● WHAT THE TASK REQUIRES
From the line below that contains "namespace Sys2Proof.Machine" to the line that contains "if isXt w then", repeat every line exactly, both ends included, and nothing else.

Saved entries
▬▬▬▬▬▬▬▬▬▬
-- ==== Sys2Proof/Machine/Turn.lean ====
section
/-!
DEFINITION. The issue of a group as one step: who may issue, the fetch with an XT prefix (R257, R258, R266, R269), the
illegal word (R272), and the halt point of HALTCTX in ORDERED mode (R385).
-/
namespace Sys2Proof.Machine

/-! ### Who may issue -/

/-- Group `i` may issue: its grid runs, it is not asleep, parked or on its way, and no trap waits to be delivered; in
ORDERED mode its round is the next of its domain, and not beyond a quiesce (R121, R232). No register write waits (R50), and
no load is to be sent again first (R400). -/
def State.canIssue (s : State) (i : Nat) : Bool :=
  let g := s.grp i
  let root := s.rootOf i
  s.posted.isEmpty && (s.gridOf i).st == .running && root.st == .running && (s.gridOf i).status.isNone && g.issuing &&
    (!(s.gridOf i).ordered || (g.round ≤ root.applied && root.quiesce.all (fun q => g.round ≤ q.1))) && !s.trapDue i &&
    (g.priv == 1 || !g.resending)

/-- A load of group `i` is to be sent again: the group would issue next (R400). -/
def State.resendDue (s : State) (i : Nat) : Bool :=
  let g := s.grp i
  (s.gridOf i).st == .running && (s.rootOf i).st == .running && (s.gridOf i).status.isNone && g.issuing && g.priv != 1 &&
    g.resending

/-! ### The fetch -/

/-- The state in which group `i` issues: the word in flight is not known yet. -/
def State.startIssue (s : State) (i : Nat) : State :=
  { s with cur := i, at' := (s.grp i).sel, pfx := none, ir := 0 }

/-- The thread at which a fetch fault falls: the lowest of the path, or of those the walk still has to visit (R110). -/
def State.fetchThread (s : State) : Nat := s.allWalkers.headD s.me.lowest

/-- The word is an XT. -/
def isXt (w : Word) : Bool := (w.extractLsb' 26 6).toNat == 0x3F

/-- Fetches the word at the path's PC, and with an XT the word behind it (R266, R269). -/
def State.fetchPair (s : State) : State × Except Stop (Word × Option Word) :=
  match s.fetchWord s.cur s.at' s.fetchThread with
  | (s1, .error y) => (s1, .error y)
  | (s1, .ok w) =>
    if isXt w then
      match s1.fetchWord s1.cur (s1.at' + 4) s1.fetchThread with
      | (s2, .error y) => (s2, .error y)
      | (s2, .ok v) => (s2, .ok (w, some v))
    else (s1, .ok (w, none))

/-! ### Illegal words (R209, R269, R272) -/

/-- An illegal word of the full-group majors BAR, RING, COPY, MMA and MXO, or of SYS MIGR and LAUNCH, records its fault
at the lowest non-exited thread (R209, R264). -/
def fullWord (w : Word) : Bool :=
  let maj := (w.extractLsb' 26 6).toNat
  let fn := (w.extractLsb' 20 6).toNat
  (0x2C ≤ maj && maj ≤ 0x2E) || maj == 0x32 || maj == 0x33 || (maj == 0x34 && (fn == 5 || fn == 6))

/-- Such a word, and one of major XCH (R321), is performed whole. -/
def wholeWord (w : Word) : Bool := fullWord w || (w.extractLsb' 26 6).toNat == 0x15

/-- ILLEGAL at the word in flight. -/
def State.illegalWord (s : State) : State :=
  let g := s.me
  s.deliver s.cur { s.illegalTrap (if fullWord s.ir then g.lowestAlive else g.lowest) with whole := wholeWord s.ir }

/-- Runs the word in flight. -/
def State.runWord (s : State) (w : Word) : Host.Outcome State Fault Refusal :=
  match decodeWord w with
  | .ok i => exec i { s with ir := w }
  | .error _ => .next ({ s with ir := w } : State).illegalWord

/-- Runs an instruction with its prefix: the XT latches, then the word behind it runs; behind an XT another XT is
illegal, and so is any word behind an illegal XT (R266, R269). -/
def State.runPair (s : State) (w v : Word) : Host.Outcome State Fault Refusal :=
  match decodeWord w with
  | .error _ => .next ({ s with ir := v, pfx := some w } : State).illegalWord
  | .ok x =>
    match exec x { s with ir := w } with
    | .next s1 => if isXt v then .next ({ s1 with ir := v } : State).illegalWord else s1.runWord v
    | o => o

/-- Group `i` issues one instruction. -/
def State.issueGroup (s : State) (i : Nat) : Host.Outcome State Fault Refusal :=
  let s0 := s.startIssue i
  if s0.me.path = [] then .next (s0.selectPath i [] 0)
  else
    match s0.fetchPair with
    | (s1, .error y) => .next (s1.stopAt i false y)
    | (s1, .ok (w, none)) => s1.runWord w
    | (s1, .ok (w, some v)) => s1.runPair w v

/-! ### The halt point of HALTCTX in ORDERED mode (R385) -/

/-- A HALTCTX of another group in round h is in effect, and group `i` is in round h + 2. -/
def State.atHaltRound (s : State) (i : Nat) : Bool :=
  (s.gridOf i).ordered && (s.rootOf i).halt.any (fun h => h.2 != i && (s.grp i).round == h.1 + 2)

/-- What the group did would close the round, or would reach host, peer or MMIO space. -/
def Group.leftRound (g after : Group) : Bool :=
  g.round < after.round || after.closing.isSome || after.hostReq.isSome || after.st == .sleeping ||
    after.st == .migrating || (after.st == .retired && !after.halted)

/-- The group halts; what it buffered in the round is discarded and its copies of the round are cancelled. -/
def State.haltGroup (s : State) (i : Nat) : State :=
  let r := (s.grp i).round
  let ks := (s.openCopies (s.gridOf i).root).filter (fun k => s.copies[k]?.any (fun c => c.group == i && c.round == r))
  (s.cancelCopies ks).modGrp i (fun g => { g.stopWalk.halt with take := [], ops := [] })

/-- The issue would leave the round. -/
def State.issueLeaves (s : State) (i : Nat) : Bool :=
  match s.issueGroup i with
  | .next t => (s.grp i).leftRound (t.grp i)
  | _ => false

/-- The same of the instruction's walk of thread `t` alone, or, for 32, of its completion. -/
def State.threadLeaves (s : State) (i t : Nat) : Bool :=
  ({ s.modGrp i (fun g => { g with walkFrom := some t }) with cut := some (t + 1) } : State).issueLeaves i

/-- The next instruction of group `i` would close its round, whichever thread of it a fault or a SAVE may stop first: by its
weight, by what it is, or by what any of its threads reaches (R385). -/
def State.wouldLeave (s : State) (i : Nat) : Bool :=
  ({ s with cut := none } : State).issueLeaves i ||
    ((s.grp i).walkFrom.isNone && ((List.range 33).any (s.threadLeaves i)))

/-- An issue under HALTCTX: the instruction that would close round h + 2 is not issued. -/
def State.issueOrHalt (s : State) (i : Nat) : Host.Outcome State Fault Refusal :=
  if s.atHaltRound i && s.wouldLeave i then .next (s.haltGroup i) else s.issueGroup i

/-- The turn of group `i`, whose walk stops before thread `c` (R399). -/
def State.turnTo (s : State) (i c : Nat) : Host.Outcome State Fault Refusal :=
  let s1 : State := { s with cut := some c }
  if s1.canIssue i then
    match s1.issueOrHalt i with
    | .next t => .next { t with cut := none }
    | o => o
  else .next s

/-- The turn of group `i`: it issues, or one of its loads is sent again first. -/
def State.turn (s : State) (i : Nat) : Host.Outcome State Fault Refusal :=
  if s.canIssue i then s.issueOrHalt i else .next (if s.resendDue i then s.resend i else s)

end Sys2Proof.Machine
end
▬▬▬▬▬▬▬▬▬▬
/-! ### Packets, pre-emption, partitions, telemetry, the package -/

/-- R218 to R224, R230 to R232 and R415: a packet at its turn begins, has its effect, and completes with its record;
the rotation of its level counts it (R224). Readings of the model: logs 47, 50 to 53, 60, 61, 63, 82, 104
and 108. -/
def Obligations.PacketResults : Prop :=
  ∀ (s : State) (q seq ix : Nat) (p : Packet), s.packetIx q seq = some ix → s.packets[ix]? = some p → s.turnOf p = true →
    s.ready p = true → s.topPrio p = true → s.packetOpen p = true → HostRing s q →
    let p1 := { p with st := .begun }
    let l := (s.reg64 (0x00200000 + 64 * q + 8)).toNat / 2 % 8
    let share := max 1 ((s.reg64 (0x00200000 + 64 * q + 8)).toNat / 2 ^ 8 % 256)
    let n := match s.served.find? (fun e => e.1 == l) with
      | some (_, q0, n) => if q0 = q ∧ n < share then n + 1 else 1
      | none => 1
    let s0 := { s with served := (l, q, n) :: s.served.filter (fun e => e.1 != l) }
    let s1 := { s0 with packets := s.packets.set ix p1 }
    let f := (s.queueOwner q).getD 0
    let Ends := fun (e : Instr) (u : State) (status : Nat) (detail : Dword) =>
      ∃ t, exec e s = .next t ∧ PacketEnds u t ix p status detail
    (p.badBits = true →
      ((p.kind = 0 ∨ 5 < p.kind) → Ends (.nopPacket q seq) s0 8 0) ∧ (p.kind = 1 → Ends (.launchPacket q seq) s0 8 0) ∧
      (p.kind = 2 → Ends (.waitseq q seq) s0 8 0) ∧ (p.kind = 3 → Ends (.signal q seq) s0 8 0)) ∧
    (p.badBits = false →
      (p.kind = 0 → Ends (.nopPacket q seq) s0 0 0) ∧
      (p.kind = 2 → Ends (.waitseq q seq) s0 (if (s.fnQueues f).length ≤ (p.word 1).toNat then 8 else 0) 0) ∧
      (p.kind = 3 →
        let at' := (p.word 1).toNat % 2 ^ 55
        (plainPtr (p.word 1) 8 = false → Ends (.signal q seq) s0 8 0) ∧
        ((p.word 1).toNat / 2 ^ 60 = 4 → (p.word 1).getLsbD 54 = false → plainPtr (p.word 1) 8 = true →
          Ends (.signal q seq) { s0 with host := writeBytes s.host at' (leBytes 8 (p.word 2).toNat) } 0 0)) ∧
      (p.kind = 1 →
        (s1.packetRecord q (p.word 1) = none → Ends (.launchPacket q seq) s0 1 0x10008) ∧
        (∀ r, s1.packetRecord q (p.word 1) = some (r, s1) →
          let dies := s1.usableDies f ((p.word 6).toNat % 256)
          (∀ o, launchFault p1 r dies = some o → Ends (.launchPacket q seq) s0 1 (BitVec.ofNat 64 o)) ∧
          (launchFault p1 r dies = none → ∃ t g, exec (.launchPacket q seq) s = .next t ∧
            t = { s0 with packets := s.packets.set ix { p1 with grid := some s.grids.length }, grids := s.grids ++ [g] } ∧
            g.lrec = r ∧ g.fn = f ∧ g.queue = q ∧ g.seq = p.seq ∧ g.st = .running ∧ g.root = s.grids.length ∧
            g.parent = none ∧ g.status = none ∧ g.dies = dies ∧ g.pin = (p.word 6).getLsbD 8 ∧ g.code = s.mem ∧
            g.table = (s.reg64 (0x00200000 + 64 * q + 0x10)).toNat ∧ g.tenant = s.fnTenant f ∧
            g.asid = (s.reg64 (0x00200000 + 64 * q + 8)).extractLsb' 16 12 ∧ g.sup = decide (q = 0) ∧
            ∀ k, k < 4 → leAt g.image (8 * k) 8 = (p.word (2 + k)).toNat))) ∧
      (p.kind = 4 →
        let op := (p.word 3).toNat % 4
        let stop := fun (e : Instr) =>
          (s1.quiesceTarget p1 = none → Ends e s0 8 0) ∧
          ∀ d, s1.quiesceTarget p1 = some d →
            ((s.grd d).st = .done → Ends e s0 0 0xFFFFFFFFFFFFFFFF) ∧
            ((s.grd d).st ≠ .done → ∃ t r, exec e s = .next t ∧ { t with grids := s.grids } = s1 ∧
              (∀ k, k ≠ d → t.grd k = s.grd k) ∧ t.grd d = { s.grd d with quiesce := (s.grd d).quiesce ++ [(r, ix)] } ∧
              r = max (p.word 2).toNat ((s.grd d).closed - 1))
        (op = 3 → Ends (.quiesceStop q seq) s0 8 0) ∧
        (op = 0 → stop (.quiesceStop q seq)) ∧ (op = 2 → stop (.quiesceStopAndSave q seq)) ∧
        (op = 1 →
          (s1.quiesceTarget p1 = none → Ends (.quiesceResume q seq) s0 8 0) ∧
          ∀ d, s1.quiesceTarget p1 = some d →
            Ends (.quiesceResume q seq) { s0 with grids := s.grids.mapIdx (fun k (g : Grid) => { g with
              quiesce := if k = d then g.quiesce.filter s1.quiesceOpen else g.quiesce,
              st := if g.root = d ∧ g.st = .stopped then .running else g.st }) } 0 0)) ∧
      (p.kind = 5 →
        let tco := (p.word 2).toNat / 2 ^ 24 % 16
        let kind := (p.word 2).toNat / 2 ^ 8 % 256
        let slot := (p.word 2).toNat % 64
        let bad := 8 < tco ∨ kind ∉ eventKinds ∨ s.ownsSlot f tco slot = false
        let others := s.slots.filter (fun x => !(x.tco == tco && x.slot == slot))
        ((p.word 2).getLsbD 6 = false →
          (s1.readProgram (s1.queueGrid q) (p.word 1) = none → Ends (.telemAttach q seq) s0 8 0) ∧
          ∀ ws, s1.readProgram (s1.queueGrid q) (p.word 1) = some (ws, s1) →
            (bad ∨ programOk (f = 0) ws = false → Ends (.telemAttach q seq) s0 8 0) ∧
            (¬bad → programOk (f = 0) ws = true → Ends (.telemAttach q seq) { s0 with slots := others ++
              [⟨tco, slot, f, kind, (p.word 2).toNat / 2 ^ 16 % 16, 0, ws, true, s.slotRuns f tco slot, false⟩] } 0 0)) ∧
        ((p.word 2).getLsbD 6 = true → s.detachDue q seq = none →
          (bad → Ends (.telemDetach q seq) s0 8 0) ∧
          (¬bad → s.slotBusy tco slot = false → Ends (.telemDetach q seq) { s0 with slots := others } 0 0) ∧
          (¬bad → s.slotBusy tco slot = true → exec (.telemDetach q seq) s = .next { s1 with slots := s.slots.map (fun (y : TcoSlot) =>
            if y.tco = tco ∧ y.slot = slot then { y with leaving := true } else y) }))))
▬▬▬▬▬▬▬▬▬▬
● TASK RESPONSE
namespace Sys2Proof.Machine

/-! ### Who may issue -/

/-- Group `i` may issue: its grid runs, it is not asleep, parked or on its way, and no trap waits to be delivered; in
ORDERED mode its round is the next of its domain, and not beyond a quiesce (R121, R232). No register write waits (R50), and
no load is to be sent again first (R400). -/
def State.canIssue (s : State) (i : Nat) : Bool :=
  let g := s.grp i
  let root := s.rootOf i
  s.posted.isEmpty && (s.gridOf i).st == .running && root.st == .running && (s.gridOf i).status.isNone && g.issuing &&
    (!(s.gridOf i).ordered || (g.round ≤ root.applied && root.quiesce.all (fun q => g.round ≤ q.1))) && !s.trapDue i &&
    (g.priv == 1 || !g.resending)

/-- A load of group `i` is to be sent again: the group would issue next (R400). -/
def State.resendDue (s : State) (i : Nat) : Bool :=
  let g := s.grp i
  (s.gridOf i).st == .running && (s.rootOf i).st == .running && (s.gridOf i).status.isNone && g.issuing && g.priv != 1 &&
    g.resending

/-! ### The fetch -/

/-- The state in which group `i` issues: the word in flight is not known yet. -/
def State.startIssue (s : State) (i : Nat) : State :=
  { s with cur := i, at' := (s.grp i).sel, pfx := none, ir := 0 }

/-- The thread at which a fetch fault falls: the lowest of the path, or of those the walk still has to visit (R110). -/
def State.fetchThread (s : State) : Nat := s.allWalkers.headD s.me.lowest

/-- The word is an XT. -/
def isXt (w : Word) : Bool := (w.extractLsb' 26 6).toNat == 0x3F

/-- Fetches the word at the path's PC, and with an XT the word behind it (R266, R269). -/
def State.fetchPair (s : State) : State × Except Stop (Word × Option Word) :=
  match s.fetchWord s.cur s.at' s.fetchThread with
  | (s1, .error y) => (s1, .error y)
  | (s1, .ok w) =>
    if isXt w then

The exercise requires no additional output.